### What to produce
Starting at the line with "u, Runs .webReversed" in it, reproduce each line below through the last one, exactly, and include nothing else.

### Data to use

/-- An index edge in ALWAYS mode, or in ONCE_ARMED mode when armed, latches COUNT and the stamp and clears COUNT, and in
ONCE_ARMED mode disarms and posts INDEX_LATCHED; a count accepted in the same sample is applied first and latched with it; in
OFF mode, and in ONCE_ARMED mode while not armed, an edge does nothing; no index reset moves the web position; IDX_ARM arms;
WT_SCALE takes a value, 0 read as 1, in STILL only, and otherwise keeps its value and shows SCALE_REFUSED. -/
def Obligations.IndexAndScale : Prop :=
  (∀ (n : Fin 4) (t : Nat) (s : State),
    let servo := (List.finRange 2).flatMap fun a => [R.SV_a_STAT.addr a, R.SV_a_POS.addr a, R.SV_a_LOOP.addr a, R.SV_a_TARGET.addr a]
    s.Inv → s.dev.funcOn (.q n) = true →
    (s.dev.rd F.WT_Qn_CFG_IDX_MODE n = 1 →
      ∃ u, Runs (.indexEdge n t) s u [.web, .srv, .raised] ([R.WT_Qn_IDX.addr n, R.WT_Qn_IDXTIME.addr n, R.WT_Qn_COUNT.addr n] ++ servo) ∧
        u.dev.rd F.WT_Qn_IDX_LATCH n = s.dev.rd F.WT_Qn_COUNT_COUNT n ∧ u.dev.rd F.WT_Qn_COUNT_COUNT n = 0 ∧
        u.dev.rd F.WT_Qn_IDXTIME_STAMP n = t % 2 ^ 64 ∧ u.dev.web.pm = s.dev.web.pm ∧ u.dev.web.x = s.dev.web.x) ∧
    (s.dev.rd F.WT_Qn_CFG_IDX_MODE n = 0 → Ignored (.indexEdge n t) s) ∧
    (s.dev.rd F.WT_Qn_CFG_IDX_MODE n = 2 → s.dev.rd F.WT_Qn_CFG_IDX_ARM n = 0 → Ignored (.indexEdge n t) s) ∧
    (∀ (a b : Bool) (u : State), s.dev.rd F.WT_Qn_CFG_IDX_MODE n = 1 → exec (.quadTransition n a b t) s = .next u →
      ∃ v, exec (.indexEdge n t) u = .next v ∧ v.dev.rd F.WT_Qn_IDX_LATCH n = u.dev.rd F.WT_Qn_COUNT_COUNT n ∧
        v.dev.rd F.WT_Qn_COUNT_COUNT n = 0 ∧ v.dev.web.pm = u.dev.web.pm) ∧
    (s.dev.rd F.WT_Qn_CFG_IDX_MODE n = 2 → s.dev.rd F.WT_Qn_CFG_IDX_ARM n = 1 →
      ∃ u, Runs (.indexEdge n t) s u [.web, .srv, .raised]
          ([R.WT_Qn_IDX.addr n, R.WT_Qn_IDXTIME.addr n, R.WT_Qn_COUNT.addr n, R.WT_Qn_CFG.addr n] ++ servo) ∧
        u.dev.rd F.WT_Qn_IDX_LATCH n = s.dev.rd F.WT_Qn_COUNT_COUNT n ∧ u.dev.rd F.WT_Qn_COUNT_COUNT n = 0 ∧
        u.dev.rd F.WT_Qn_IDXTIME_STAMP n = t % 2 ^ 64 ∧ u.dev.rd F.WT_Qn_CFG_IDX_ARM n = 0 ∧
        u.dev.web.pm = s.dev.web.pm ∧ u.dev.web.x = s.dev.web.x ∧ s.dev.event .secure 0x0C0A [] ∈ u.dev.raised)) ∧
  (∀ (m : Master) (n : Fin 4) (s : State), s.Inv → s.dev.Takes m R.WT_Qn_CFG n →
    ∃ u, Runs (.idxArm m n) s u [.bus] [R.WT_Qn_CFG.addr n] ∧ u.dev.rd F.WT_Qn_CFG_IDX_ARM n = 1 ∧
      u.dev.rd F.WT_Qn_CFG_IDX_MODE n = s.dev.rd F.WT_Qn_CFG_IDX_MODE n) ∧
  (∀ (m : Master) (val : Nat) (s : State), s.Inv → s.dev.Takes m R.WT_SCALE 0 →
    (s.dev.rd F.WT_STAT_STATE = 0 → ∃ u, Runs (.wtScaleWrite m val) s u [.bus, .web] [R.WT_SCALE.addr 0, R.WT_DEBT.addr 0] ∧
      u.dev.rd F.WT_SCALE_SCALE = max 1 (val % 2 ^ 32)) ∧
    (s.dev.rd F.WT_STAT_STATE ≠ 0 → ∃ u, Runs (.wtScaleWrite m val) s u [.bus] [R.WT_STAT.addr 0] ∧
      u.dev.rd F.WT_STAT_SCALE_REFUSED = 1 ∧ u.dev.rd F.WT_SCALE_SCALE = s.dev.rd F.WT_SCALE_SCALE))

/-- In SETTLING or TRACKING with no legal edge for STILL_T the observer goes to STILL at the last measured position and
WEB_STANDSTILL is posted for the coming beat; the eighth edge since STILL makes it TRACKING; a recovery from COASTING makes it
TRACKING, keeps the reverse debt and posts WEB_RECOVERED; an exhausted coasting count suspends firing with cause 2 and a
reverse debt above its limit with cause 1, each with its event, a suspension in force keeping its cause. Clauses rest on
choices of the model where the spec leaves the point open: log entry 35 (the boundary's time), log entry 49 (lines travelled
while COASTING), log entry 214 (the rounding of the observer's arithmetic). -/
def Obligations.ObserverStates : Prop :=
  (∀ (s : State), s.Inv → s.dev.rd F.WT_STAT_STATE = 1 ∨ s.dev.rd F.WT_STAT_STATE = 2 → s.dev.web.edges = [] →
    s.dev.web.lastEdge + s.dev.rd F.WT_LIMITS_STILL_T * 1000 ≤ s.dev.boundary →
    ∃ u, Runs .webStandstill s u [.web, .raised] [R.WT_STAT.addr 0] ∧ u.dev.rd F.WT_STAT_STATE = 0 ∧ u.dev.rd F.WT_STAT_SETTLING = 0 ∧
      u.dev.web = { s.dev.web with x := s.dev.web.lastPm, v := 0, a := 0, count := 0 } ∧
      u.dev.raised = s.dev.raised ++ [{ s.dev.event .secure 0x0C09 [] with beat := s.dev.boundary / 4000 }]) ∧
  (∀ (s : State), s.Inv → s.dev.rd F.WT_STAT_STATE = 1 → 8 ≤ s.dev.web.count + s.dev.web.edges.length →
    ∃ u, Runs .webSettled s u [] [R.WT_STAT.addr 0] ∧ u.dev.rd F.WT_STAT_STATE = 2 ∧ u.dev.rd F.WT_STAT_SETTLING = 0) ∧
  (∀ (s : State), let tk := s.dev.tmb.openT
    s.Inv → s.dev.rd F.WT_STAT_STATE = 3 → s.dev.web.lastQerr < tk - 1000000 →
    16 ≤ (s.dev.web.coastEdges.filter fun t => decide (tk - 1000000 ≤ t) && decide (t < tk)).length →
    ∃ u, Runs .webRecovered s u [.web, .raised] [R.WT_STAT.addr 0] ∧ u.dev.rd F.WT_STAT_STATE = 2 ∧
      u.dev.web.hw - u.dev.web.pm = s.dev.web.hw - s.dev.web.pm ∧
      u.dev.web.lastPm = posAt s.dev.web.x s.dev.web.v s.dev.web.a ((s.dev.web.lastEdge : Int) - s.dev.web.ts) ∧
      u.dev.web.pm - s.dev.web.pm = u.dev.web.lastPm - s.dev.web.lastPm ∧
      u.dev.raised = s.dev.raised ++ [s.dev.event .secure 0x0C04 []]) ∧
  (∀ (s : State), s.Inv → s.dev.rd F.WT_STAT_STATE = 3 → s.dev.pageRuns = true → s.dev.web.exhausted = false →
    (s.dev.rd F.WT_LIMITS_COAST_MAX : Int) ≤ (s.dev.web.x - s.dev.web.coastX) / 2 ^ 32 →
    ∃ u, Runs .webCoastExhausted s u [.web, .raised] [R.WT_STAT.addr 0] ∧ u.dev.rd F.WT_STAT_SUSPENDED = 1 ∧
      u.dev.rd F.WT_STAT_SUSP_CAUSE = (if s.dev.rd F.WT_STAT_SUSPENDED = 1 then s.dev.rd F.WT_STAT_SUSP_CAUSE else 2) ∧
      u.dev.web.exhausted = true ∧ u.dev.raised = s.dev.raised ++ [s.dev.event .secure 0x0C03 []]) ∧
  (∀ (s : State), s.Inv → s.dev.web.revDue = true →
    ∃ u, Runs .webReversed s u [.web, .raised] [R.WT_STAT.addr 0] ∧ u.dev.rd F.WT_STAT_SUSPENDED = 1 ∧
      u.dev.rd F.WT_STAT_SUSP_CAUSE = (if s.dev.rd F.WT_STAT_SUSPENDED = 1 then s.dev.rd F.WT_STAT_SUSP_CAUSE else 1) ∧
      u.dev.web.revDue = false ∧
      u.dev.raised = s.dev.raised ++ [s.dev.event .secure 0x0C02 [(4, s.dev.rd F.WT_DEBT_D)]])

### Reply to the exercise
    ∃ u, Runs .webReversed s u [.web, .raised] [R.WT_STAT.addr 0] ∧ u.dev.rd F.WT_STAT_SUSPENDED = 1 ∧
      u.dev.rd F.WT_STAT_SUSP_CAUSE = (if s.dev.rd F.WT_STAT_SUSPENDED = 1 then s.dev.rd F.WT_STAT_SUSP_CAUSE else 1) ∧
      u.dev.web.revDue = false ∧
      u.dev.raised = s.dev.raised ++ [s.dev.event .secure 0x0C02 [(4, s.dev.rd F.WT_DEBT_D)]])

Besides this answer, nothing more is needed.